BOLD fMRI Identifies Limbic, Paralimbic, and Cerebellar
Activation During Air Hunger. J. Neurophysiol. 88: 1500-1511, 2002. Air hunger
(uncomfortable urge to breathe) is a component of dyspnea (shortness of
breath). Three human H215O
positron emission tomography (PET) studies have identified activation of phylogenetically ancient structures in limbic and paralimbic regions
during dyspnea. Other studies have shown activation of these structures
during other sensations that alert the organism to urgent homeostatic
imbalance: pain, thirst, and hunger for food. We employed blood oxygen
level dependent (BOLD) functional magnetic resonance imaging (fMRI) to
examine activation during air hunger. fMRI conferred several advantages
over PET: enhanced signal-to-noise, greater spatial resolution, and
lack of ionizing radiation, enabling a greater number of trials in each
subject. Six healthy men and women were mechanically ventilated at
12-14 breaths/min. The primary experiment was conducted at mean
end-tidal PCO2 of 41 Torr. Moderate
to severe air hunger was evoked during 42-s epochs of lower tidal
volume (mean = 0.75 L). Subjects described the sensation as
"like breath-hold," "urge to breathe," and "starved for
air." In the baseline condition, air hunger was consistently relieved
by epochs of higher tidal volume (mean = 1.47 L). A control experiment in the same subjects under a background of mild hypocapnia (mean end-tidal PCO2 = 33 Torr) employed similar
tidal volumes but did not evoke air hunger, controlling for stimulus
variables not related to dyspnea. During each experiment, we maintained constant end-tidal PCO2 and
PO2 to avoid systematic changes in global
cerebral blood flow. Whole-brain images were acquired every 5 s
(T2*, 56 slices, voxel resolution 3 × 3 × 3 mm).

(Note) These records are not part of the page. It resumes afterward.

/-- The rows of the opcode map: mnemonic, match, mask (30_encoding R160). -/
def opcodeRows : List (String × Word × Word) := [
  ("NOP", 0x00000000, 0xFFFFFFFF), ("SRST", 0x00000001, 0xFFFFFFFF), ("GFCLMUL", 0x00000010, 0x0000FFFF),
  ("GFRED", 0x00000011, 0x8000FFFF), ("GFMUL", 0x00000012, 0x0000FFFF), ("GFEXP", 0x00000013, 0xFF00FFFF),
  ("GFLOG", 0x00000014, 0xFF00FFFF), ("RSGEN", 0x00000020, 0x00FFFFFF), ("RSENC", 0x00000021, 0x0000FFFF),
  ("ECCIL", 0x00000022, 0xFFFFFFFF), ("SETSYM", 0x00000030, 0xFFFF88FF), ("SELVER", 0x00000031, 0xFFFFF8FF),
  ("PACK", 0x00000032, 0xFFFFFFFF), ("MCLEAR", 0x00000040, 0xFFFFFFFF), ("STFIND", 0x00000041, 0xFFFFFFFF),
  ("STALIGN", 0x00000042, 0xFFFFFFFF), ("STTIME", 0x00000043, 0xFFFFFFFF), ("RSVFMT", 0x00000044, 0xFFFFFFFF),
  ("PLACE", 0x00000045, 0xFFFFFFFF), ("MAPPLY", 0x00000050, 0xFFFF8FFF), ("MSCORE", 0x00000051, 0xFFFFFFFF),
  ("MASKSEL", 0x00000052, 0xFFFFFFFF), ("FMTENC", 0x00000060, 0xFFFF88FF), ("FMTWR", 0x00000061, 0xFFFFFFFF),
  ("GENERATE", 0x00000070, 0xFFFFF8FF)]

/-! ### Errors -/

/-- The level operand of the commands that take one (30_encoding R153). -/
def levelOperand : Instr → Option (BitVec 3)
  | .setsym ecl _ | .selver ecl | .fmtenc ecl _ | .generate ecl => some ecl
  | _ => none

/-- The version operand of SETSYM (30_encoding R153). -/
def versionOperand : Instr → Option (BitVec 3)
  | .setsym _ ver => some ver
  | _ => none

/-- The MSTATE values a command accepts (60_exceptions R550). -/
def accepts (i : Instr) (s : State) : Bool :=
  match i with
  | .stfind => s.status.mstate == .empty
  | .stalign => s.status.mstate == .finder
  | .sttime => s.status.mstate == .align || (s.status.mstate == .finder && s.sym.ver == 1#3)
  | .rsvfmt => s.status.mstate == .timing
  | .place => s.status.mstate == .fmtrsv
  | .mapply k => s.status.mstate == .data || (s.status.mstate == .masked && k == s.sym.mask)
  | .masksel => s.status.mstate == .data
  | .fmtwr => s.status.mstate == .masked
  | .nop | .srst | .gfclmul _ _ | .gfred _ | .gfmul _ _ | .gfexp _ | .gflog _ | .rsgen _ | .rsenc _ _ | .eccil
  | .setsym _ _ | .selver _ | .pack | .mclear | .mscore | .fmtenc _ _ | .generate _ => true

/-- Some supported version fits a payload of `n` bytes at level `e` (60_exceptions R550). -/
def someVersionFits (n e : Nat) : Bool := [1, 2, 3, 4, 5, 6].any fun v => decide (n + 2 ≤ dcap v e)

/-- The operand errors (60_exceptions R550, R555 item 5). -/
def operandError (i : Instr) (s : State) : Option CmdError :=
  match i with
  | .rsenc len nsym => if 256 < len.toNat + nsym.toNat then some .badOperand else none
  | .gflog a => if a = 0#8 then some .logOfZero else none
  | .pack => if dcap s.ver s.ecl < s.plen.toNat + 2 then some .payloadTooLarge else none
  | .selver ecl =>
    if someVersionFits s.plen.toNat ecl.toNat || s.cfg.fallback then none else some .payloadTooLarge
  | .generate ecl => if someVersionFits s.plen.toNat ecl.toNat then none else some .payloadTooLarge
  | .nop | .srst | .gfclmul _ _ | .gfred _ | .gfmul _ _ | .gfexp _ | .rsgen _ | .eccil | .setsym _ _ | .mclear
  | .stfind | .stalign | .sttime | .rsvfmt | .place | .mapply _ | .mscore | .masksel | .fmtenc _ _ | .fmtwr => none

/-- The error a decoded command raises in state `s`: the first of the checks that fails (60_exceptions R555, from
UnsupportedLevel on). -/
def firstError (i : Instr) (s : State) : Option CmdError :=
  if ((levelOperand i).any fun e => decide (3 < e.toNat)) = true then some .unsupportedLevel
  else if ((versionOperand i).any fun v => v == 0#3 || v == 7#3) = true then some .unsupportedVersion
  else if accepts i s = false then some .sequenceError
  else operandError i s

/-! ### The field -/

/-- EXP by doubling with reduction (41_galois_field R265). -/
def expOf : Nat → Nat
  | 0 => 1
  | i + 1 => if 256 ≤ 2 * expOf i then (2 * expOf i) ^^^ 0x11D else 2 * expOf i

/-- Coefficient `k` of the product of two polynomials over GF(2), bit `i` the coefficient of `x^i`. -/
def polyCoeff (x y k : Nat) : Bool := (List.range (k + 1)).countP (fun i => x.testBit i && y.testBit (k - i)) % 2 == 1

/-- The value at `x` of the polynomial with the given coefficients, highest degree first (42_reed_solomon R302). -/
def evalPoly (p : List Byte) (x : Byte) : Byte := p.foldl (fun acc c => gfMul acc x ^^^ c) 0#8

/-- The product of `x ⊕ α^i` for `i` below `n` (42_reed_solomon R303). -/
def rootProduct (n : Nat) (x : Byte) : Byte :=
  (List.range n).foldl (fun acc i => gfMul acc (x ^^^ BitVec.ofNat 8 (expOf i))) 1#8

/-- GBUF holds the generator polynomial of degree `n` (42_reed_solomon R303). -/
def HoldsGenerator (t : State) (n : Nat) : Prop :=
  t.readByte 0x500 = 1#8 ∧ ∀ x : Byte, evalPoly (t.readBytes 0x500 (n + 1)) x = rootProduct n x

/-! ### Blocks -/

/-- Where the data of block `b` starts in DBUF (42_reed_solomon R310). -/
def blockOffset (lens : List Nat) (b : Nat) : Nat := (lens.take b).sum

/-- How many codewords come before byte `i` of block `b` in the interleaved data (42_reed_solomon R310). -/
def dataPosition (lens : List Nat) (b i : Nat) : Nat :=
  (lens.map (min i)).sum + (lens.take b).countP fun n => decide (i < n)

/-! ### Packing -/

/-- Byte `k` of the packed codewords of an `n`-byte payload in PBUF (40_bitstream R211). -/
def packedByte (s : State) (n k : Nat) : Nat :=
  let b := fun i => (s.readByte (0x100 + i)).toNat
  if k = 0 then 0x40 + n / 16
  else if k ≤ n + 1 then
    ((if k = 1 then n else b (k - 2)) % 16) * 16 + (if k ≤ n then b (k - 1) / 16 else 0)
  else if (k - (n + 2)) % 2 = 0 then 0xEC else 0x11
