/-- With reset released and no completion due, a word write to a register is the register's. -/
theorem step_register_write {s u : State} {addr : BitVec 13} {w : Word} {rest : List HostEvent} (hr : s.rstN = true)
    (hdue : s.due = none) (hhost : s.host = wordAccess addr true w :: rest) (hlt : addr.toNat < 0x40)
    (hmod : addr.toNat % 4 = 0) (hwrite : (turn s rest).writeReg addr.toNat w = (u, .ack)) :
    step s = .next { u with rsp := some .ack } := by
  have hserve := State.serve_wordAccess_write (s := turn s rest) w hr hmod
  rw [State.busWrite_register _ w hlt, hwrite] at hserve
  exact (step_turn_serve hdue hhost).trans (congrArg _ hserve)

section WriteReg
variable (s : State) (w : Word)

theorem State.busy_of_pend_none {s : State} (h : s.pend = none) : s.busy = false := by rw [State.busy, h]; rfl
theorem State.busy_of_pend {s : State} {p : Word} (h : s.pend = some p) : s.busy = true := by rw [State.busy, h]; rfl

theorem State.writeReg_cmd {s : State} (h : s.pend = none) : s.writeReg 0x04 w = (s.issue w, .ack) := by
  rw [State.writeReg, State.busy_of_pend_none h]
  rfl

theorem State.writeReg_cmd_busy {s : State} {p : Word} (h : s.pend = some p) :
    s.writeReg 0x04 w = ({ s with status := s.status.onOverrun }, .ack) := by
  rw [State.writeReg, State.busy_of_pend h]
  rfl

theorem State.writeReg_status : s.writeReg 0x08 w = ({ s with status := s.status.onHostWrite w }, .ack) := rfl

theorem State.writeReg_cfg {s : State} (h : s.pend = none) :
    s.writeReg 0x0C w = ({ s with cfg := Cfg.ofWord w }, .ack) := by
  rw [State.writeReg, State.busy_of_pend_none h]
  rfl

theorem State.writeReg_plen {s : State} (h : s.pend = none) :
    s.writeReg 0x14 w = ({ s with plen := w.setWidth 8 }, .ack) := by
  rw [State.writeReg, State.busy_of_pend_none h]
  rfl

theorem State.writeReg_cfg_plen_busy {s : State} {off : Nat} (h : s.busy = true) (hoff : off = 0x0C ∨ off = 0x14) :
    s.writeReg off w = (s, .busErr) := by
  obtain rfl | rfl := hoff
  · exact if_pos h
  · exact if_pos h

/-- Every other register is read-only (20_memory R108). -/
theorem State.writeReg_readOnly {off : Nat} (hcmd : off ≠ 0x04) (hstatus : off ≠ 0x08) (hcfg : off ≠ 0x0C)
    (hplen : off ≠ 0x14) : s.writeReg off w = (s, .ack) := by
  unfold State.writeReg
  split
  · exact absurd rfl hcmd
  · exact absurd rfl hstatus
  · exact absurd rfl hcfg
  · exact absurd rfl hplen
  · rfl

end WriteReg

/-- Settles O48: the write issues the word; the issue clears DONE, so `irq` falls. -/
theorem commandWriteIssues : Obligations.CommandWriteIssues := by
  unfold Obligations.CommandWriteIssues
  intro s w rest hr hfree hhost
  have hwrite : (turn s rest).writeReg 0x04 w = ((turn s rest).issue w, .ack) := State.writeReg_cmd w hfree
  refine ⟨_, step_register_write hr (State.due_of_pend_none hfree) hhost (by decide) (by decide) hwrite, rfl, ?irq,
    fun n ns hlat => ?latency⟩
  case irq => simp [State.irq, State.issue, Status.onIssue]
  case latency =>
    have hlat' : (turn s rest).latencies = n :: ns := hlat
    show (turn s rest).nextLatency w = n
    rw [State.nextLatency, hlat']

/-- Settles O49: while a command is pending, the write sets OVR alone. -/
theorem commandWriteWhileBusyIsDropped : Obligations.CommandWriteWhileBusyIsDropped := by
  unfold Obligations.CommandWriteWhileBusyIsDropped
  intro s w p rest hr hpend hwait hhost
  exact step_register_write hr (State.due_of_wait hwait) hhost (by decide) (by decide)
    (State.writeReg_cmd_busy (s := turn s rest) w hpend)

/-- Settles O50: the write goes to the two flags alone, busy or not. -/
theorem statusWriteClearsFlags : Obligations.StatusWriteClearsFlags := by
  unfold Obligations.StatusWriteClearsFlags
  intro s w rest hr hdue hhost
  refine ⟨_, step_register_write hr hdue hhost (by decide) (by decide) (State.writeReg_status _ w), rfl, ?irq⟩
  case irq => exact congrArg (· && (s.status.done && !w.getLsbD 1) && s.cfg.ie) hr

/-- Settles O51, by the register written. -/
theorem registerWritesStoreWritableBits : Obligations.RegisterWritesStoreWritableBits := by
  unfold Obligations.RegisterWritesStoreWritableBits
  intro s addr w rest hr hdue hhost hlt hmod
  refine ⟨fun hfree haddr => ?cfg, fun hfree haddr => ?plen, fun hcmd hstatus hcfg hplen => ?readOnly⟩
  case cfg =>
    subst haddr
    refine ⟨_, step_register_write hr hdue hhost hlt hmod (State.writeReg_cfg w hfree), rfl, ?irq⟩
    case irq => exact congrArg (· && s.status.done && w.getLsbD 1) hr
  case plen =>
    subst haddr
    exact step_register_write hr hdue hhost hlt hmod (State.writeReg_plen w hfree)
  case readOnly =>
    have hne : ∀ {a : BitVec 13}, addr ≠ a → addr.toNat ≠ a.toNat := mt BitVec.eq_of_toNat_eq
    exact step_register_write hr hdue hhost hlt hmod
      (State.writeReg_readOnly _ w (hne hcmd) (hne hstatus) (hne hcfg) (hne hplen))

/-! ### Rejected accesses -/

theorem mapped_iff (a : Nat) : Mapped a ↔ isRegAddr a = true ∨ isStorageAddr a = true := by
  rw [isStorageAddr_iff, isRegAddr, decide_eq_true_iff]
  rfl

/-- The access is a whole word at a multiple of four (20_memory R105, R106). -/
def WellFormedAccess (q : BusReq) : Prop := q.strb = 0xF#4 ∧ q.addr.toNat % 4 = 0

section Access
variable (s : State) {q : BusReq}

theorem State.busAccess_of_not_wellFormed (h : ¬ WellFormedAccess q) : s.busAccess q = (s, .busErr) := by
  rw [WellFormedAccess, not_and_or] at h
  exact if_pos h

theorem State.busAccess_of_wellFormed (h : WellFormedAccess q) : s.busAccess q =
    if q.write then s.busWrite q.addr.toNat q.wdata else (s, s.busRead q.addr.toNat) := by
  rw [WellFormedAccess] at h
  exact if_neg (by tauto)

/-- An offset that is no register's, and not of storage the host can use now, is shut (20_memory R104, R110). -/
def State.Shut (off : Nat) : Prop := isRegAddr off = false ∧ (isStorageAddr off && !s.busy) = false

variable {s} {off : Nat}

theorem State.busRead_of_shut (h : s.Shut off) : s.busRead off = .busErr := by
  obtain ⟨hreg, hstorage⟩ := h
  simp [State.busRead, hreg, hstorage]

theorem State.busWrite_of_shut (w : Word) (h : s.Shut off) : s.busWrite off w = (s, .busErr) := by
  obtain ⟨hreg, hstorage⟩ := h
  simp [State.busWrite, hreg, hstorage]

theorem State.exists_busRead_data (h : ¬ s.Shut off) : ∃ d, s.busRead off = .data d := by
  rw [State.busRead]
  split_ifs with hreg hstorage
  · exact ⟨_, rfl⟩
  · exact ⟨_, rfl⟩
  · exact absurd ⟨Bool.eq_false_iff.mpr hreg, Bool.eq_false_iff.mpr hstorage⟩ h

theorem State.writeReg_ack (w : Word) (h : ¬ (s.busy = true ∧ (off = 0x0C ∨ off = 0x14))) :
    (s.writeReg off w).2 = .ack := by
  unfold State.writeReg
  split
  · split <;> rfl
  · rfl
  · rw [if_neg fun hbusy => h ⟨hbusy, .inl rfl⟩]
  · rw [if_neg fun hbusy => h ⟨hbusy, .inr rfl⟩]
  · rfl
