-- ==== Sys2Proof/Machine/RegTable.lean ====
section
/-! DEFINITION. Every register of the spec: its offset, its reset value and its fields with their places and access types
(R9), block by block, in the order of the chapters. Each field has one name, used wherever the model reads or writes it. -/

namespace Sys2Proof.Machine

/-- A field of a register: the register's offset in its page, and the field's bits [hi:lo]. -/
structure Field where
  off : Nat
  hi : Nat
  lo : Nat
deriving DecidableEq, Repr

/-- The access types of R9. A keyed field is one of these with the `keyed` mark of its row. -/
inductive Access
  | rw | ro | w1c | w1t | rc | sh | wo
deriving DecidableEq, Repr

/-- One field of a register's table: where it lies, its access type, whether it is keyed (WK), and the page numbers in
which it is writable where the table restricts them (an empty list: all). -/
structure FieldRow where
  field : Field
  access : Access
  keyed : Bool := false
  only : List Nat := []
deriving DecidableEq, Repr

/-- One register: offset, reset value and fields. -/
structure RegRow where
  off : Nat
  reset : Nat
  fields : List FieldRow
deriving DecidableEq, Repr

namespace Fld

Activations associated with air hunger were determined using
voxel-based interaction analysis of covariance that compared data
between primary and control experiments (SPM99). We detected
activations not seen in the earlier PET study using a similar air
hunger stimulus (Banzett et al. 2000). Limbic and
paralimbic loci activated in the present study were within anterior
insula (seen in all 3 published studies of dyspnea), anterior
cingulate, operculum, cerebellum, amygdala, thalamus, and basal
ganglia. Elements of frontoparietal attentional networks were also
identified. The consistency of anterior insular activation across
subjects in this study and across published studies suggests that the
insula is essential to dyspnea perception, although present data
suggest that the insula acts in concert with a larger neural network.